╭──

/-! ### Runs of meanings -/

/-- A state, or the outcome that stopped the machine. -/
abbrev Run (α : Type) := Except Out α

/-- The next state of an outcome. -/
def Run.of (o : Out) : Run State := match o with
  | .next s => .ok s
  | o => .error o
/-- The outcome of a run. -/
def Run.out (r : Run State) : Out := match r with
  | .ok s => .next s
  | .error o => o

namespace State

/-- A step of the table with its argument. -/
def event (s : State) (i : Instr) (a : Arg) : Run State := .of (exec i { s with arg := a })
/-- Steps of the table in turn. -/
def events (s : State) : List (Instr × Arg) → Run State
  | [] => .ok s
  | p :: ps => do (← s.event p.1 p.2).events ps

/-! ### Power (R95, R96) -/

/-- Cost of an instruction: in checked mode, or in split mode (R95). -/
def cost (split : Bool) (i : Instr) : Nat :=
  match i with
  | .afeed _ _ => if split then 4 else 8
  | .wload _ _ _ | .wloadNxt _ _ _ | .wloadTongs _ | .wloadNxtTongs _ | .accum _ | .accumSet _ | .drain _ | .drainClr _ =>
    if split then 1 else 2
  | .tzero _ _ => 1
  | .kand _ _ _ | .kor _ _ _ | .kxor _ _ _ | .knot _ _ | .kpopc _ _ | .kmov _ | .vmov _ | .vsel _ _ _ | .vbcast _ _ _ _ _
  | .viota _ _ _ _ _ _ | .vperm _ _ _ | .vrot _ _ | .vextr _ _ _ _ _ | .vins _ _ _ _ _ => 1
  | .vadd _ _ _ _ | .vsub _ _ _ _ | .vmul _ _ _ _ | .vfma _ _ _ _ _ | .vfms _ _ _ _ _ | .vfnma _ _ _ _ _ | .vdiv _ _ _ _
  | .vsqrt _ _ _ | .vmin _ _ _ | .vmax _ _ _ | .vabs _ _ | .vneg _ _ | .vscalb _ _ _ _ | .vrcp _ _ _ | .vrsq _ _ _ | .vexp2 _ _ _
  | .vlog2 _ _ _ | .viadd _ _ _ | .visub _ _ _ | .vimul _ _ _ | .vimad _ _ _ _ | .vimin _ _ | .vimax _ _ | .vand _ _ | .vor _ _
  | .vxor _ _ | .vpopc _ | .viabs _ _ | .vshl _ _ _ | .vshr _ _ | .vsra _ _ | .vcmp _ _ _ _ _ _ _ _ | .vclass _ _ _ _ _ _ _
  | .vrsum _ _ _ _ _ _ | .vrmax _ _ _ _ _ | .vrmin _ _ _ _ _ | .virsum _ _ _ _ _ | .vcvt _ _ _ _ _ | .vcvtsr _ _ _ _
  | .vqblk _ _ _ _ _ _ | .vdqblk _ _ _ _ | .vpack _ _ _ | .vunpk _ _ => 2
  | .vsld _ _ _ _ | .vsst _ _ _ _ | .vslds _ _ _ _ _ | .vssts _ _ _ _ _ | .vsgath _ _ _ _ _ | .vsscat _ _ _ _ _ | .vhld _ _ _ _
  | .vhst _ _ _ _ | .vgld _ _ _ _ _ | .vgst _ _ _ _ _ | .vggath _ _ _ _ _ _ | .vgscat _ _ _ _ _ _ => 1
  | _ => 0
/-- Cost of the bundle in the latch. -/
def bundleCost (s : State) : Nat := (s.iss.slots.map (fun p => cost s.cc.split p.2)).foldl (· + ·) 0
/-- A cost fits the window (R96). -/
def fits (s : State) (c h n : Nat) : Bool :=
  let p := (s.core c).pow h
  p.spent = 0 || p.spent + n ≤ p.grant
/-- Tokens charged. -/
def charge (s : State) (c h n : Nat) : State := s.modCore c (fun k => k.modPow h (fun p => { p with spent := p.spent + n }))

/-! ### Checks on registers (R139, R141) -/

/-- The instruction's results have variable latency (R141). -/
def varLatency (i : Instr) : Bool :=
  match i with
  | .gld _ _ _ _ _ | .vgld _ _ _ _ _ | .vggath _ _ _ _ _ _ | .ldf _ _ _ _ | .ldfe _ _ _ _ | .tagrd _ _ _ | .amo _ _ _ _ _ _ _
  | .cas _ _ _ _ _ _ | .samo _ _ _ _ _ _ | .mregr _ _ _ | .tlrd _ _ _ | .pwrq _ _ _ _ | .acqp _ _ _ _ _ | .cpq _ _ _
  | .recv _ _ _ _ _ | .vdiv _ _ _ _ | .vsqrt _ _ _ | .fdiv _ _ _ _ _ _ | .fsqrt _ _ _ _ _ => true
  | _ => false
/-- Results of fixed latency that an instruction adds; an AFEED adds its row. -/
def fixedResults (i : Instr) : Nat :=
  match i with
  | .afeed _ _ => 1
  | i => if varLatency i then 0 else i.dests.length
/-- A register of the instruction waits for a result of fixed latency, in interlocked mode (R139). -/
def interlocked (k : Ctx) (i : Instr) : Bool :=
  k.r.ilk && (regsRead i ++ i.dests).any (fun r => !r.isNull && k.r.flight.any (fun f => f.w.ref = r))
/-- Results of a context in flight, rows of its AFEEDs included (R139). -/
def inFlight (s : State) (c x : Nat) : Nat :=
  let k := s.ctx c x
  k.r.flight.length + k.split.length + (((s.core c).eng (s.half c x)).rows.filter (fun r => r.ctx = x)).length

/-! ### The slots of a bundle (R136, R146, R365) -/

/-- An implicit quench point (R256, R365, R366). -/
def quenches (i : Instr) : Bool :=
  match i with
  | .ldfe _ _ _ _ | .ste _ _ _ _ | .stf _ _ _ _ | .tagwr _ _ _ | .amo _ _ _ _ _ _ _ | .cas _ _ _ _ _ _ | .samo _ _ _ _ _ _
  | .rste _ _ _ _ _ | .fence _ | .rel _ _ _ | .wack | .bara _ | .bar _ | .recv _ _ _ _ _ | .tladv _ _ _ | .cancel _ | .brel _ => true
  | _ => false
/-- What lower slots of the bundle have added keeps an implicit quench point of it for the bundle's completion (R365): entries,
or, for a FENCE, reads. -/
def lateSlot (t : State) (i : Instr) : Bool :=
  quenches i && (t.cc.cb.any (fun e => e.ctx = t.iss.ctx && e.serial = t.iss.serial)
    || (match i with
      | .fence _ => t.iss.slots.any (fun p => p.1 = 2)
          && (t.cx.pend.any (fun p => p.2.1 = t.iss.serial) || (t.cx.r.ilk && t.iss.slots.any (fun p => p.1 = 2 && !p.2.dests.isEmpty)))
      | _ => false))
/-- What is waited for as the bundle issues: the whole of it, but of a BAR that waits for its bundle's entries its arrival. -/
def lateCheck (i : Instr) : Instr := match i with | .bar k => .bara k | i => i
/-- One slot tried. -/
def trySlot (s : State) (n : Nat) (i : Instr) (stop : Option Stop) : Run State :=
  .of (exec i { s with iss := { s.iss with slot := n, stop := stop } })

/-- An instruction that sees the engine's registers and tiles as of its bundle's issue (R116, R378, R379). -/
def seesEngine (i : Instr) : Bool := match i with | .mregr _ _ _ | .mregw _ _ _ => true | _ => false
/-- State t with the engines of the issuing core as in b. -/
def withEngines (t b : State) : State := t.modCc (fun k => { k with eng0 := b.cc.eng0, eng1 := b.cc.eng1 })

/-- The slots in turn on a trial state: it with the effects of those that may act, and what stops the others. -/
def trySlots (b : State) : List (Nat × Instr) → State → Run (State × List (Nat × Instr × Stop))
  | [], t => .ok (t, [])
  | (n, i) :: ps, t => do
    if lateSlot t i then
      let u ← b.trySlot n (lateCheck i) none
      match u.iss.stop with
      | some e => let (t, l) ← b.trySlots ps t; .ok (t, (n, lateCheck i, e) :: l)
      | none => b.trySlots ps (t.modCx (fun k => { k with comps := k.comps ++ [.instr i n], lateRegs := some (k.r, t.iss.pos, t.iss.next) }))
    else
      let u ← (if seesEngine i then t.withEngines b else t).trySlot n i none
      match u.iss.stop with
      | some e => let (t, l) ← b.trySlots ps t; .ok (t, (n, i, e) :: l)
      | none => b.trySlots ps (if seesEngine i then u.withEngines t else u)

/-- The first trap among the stops. -/
def firstStop : List (Nat × Instr × Stop) → Option Trap
  | [] => none
  | (n, _, .trap t) :: _ => some { t with slot := if t.slot = 0 then n else t.slot }
  | _ :: l => firstStop l
/-- What the waiting slots do while they wait, on the state before the bundle. -/
def waitSlots (s : State) : List (Nat × Instr × Stop) → Option Stop → Run State
  | [], _ => .ok s
  | (n, i, _) :: l, before => do
    let u ← s.trySlot n i before
    match u.iss.stop with
    | some .hold => u.waitSlots l (some .hold)
    | _ => s.waitSlots l (some .hold)

/-! ### The sequencer (R133, R153 to R159) -/

/-- What the sequencer finds: the loop stack and the next position, whether a boundary was crossed, the skip-map words read so
far, their uses, and a word in a bank that is not the launch's. -/
structure Seq where
  ls    : List LoopEntry
  next  : Int
  cross : Bool := false
  words : Nat := 0
  uses  : List Use := []
  reads : List (Nat × Nat) := []
  bad   : Option Nat := none
  deriving DecidableEq, Repr

/-- The skip-map word at a as it stands at clock u of the core for a scan of the bundle `serial` of context x, whose own stores it
does not see (R156). -/
def mapWord (s : State) (c x serial a u : Nat) : Nat :=
  s.chunk c x (a / 64 * 64) u (fun e => decide (e.serial < serial)) / 2 ^ (8 * (a % 64)) % 2 ^ 64
/-- Words read of a skip map from iteration idx on: those numbered m to n − 1 of the bundle, read from clock t + 2 on (R156). -/
def Seq.read (q : Seq) (s : State) (c x t map idx m n : Nat) : Seq :=
  let js := (List.range (n - m)).map (· + m)
  let addr (j : Nat) : Nat := map + 8 * (idx / 64 + (j - m))
  { q with words := n, reads := q.reads ++ js.map (fun j => (addr j, t + 2 + j)),
           uses := q.uses ++ js.map (fun j => { bank := bankOf (addr j), row := rowOf (addr j), clk := t + 2 + j, read := true }),
           bad := q.bad.orElse (fun _ => (js.find? (fun j => !s.bankOk c (s.ctx c x).launch (bankOf (addr j)))).map addr) }

/-- The boundary tests of R133 on a loop stack (R156), for a bundle of clock t; rd j a is the j-th word that it reads, at a. -/
def boundaries (s : State) (c x t : Nat) (rd : Nat → Nat → Nat) : List LoopEntry → Seq → Seq
  | [], q => { q with ls := [] }
  | e :: rest, q =>
    if q.next != e.stop then { q with ls := e :: rest }
    else
      let idx := e.idx + 1
      let (idx', n) := if e.sk then scanMap rd e.map e.cnt (Config.spadBytes / 8 + 1) idx q.words else (idx, q.words)
      let q := Seq.read { q with cross := true } s c x t e.map idx q.words n
      if idx' < e.cnt then { q with ls := { e with idx := idx' } :: rest, next := e.start }
      else s.boundaries c x t rd rest q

╰──

When a line in the data holds the word "vdiv", show that line.

* _Answer to this problem_:
  | .vadd _ _ _ _ | .vsub _ _ _ _ | .vmul _ _ _ _ | .vfma _ _ _ _ _ | .vfms _ _ _ _ _ | .vfnma _ _ _ _ _ | .vdiv _ _ _ _
  | .recv _ _ _ _ _ | .vdiv _ _ _ _ | .vsqrt _ _ _ | .fdiv _ _ _ _ _ _ | .fsqrt _ _ _ _ _ => true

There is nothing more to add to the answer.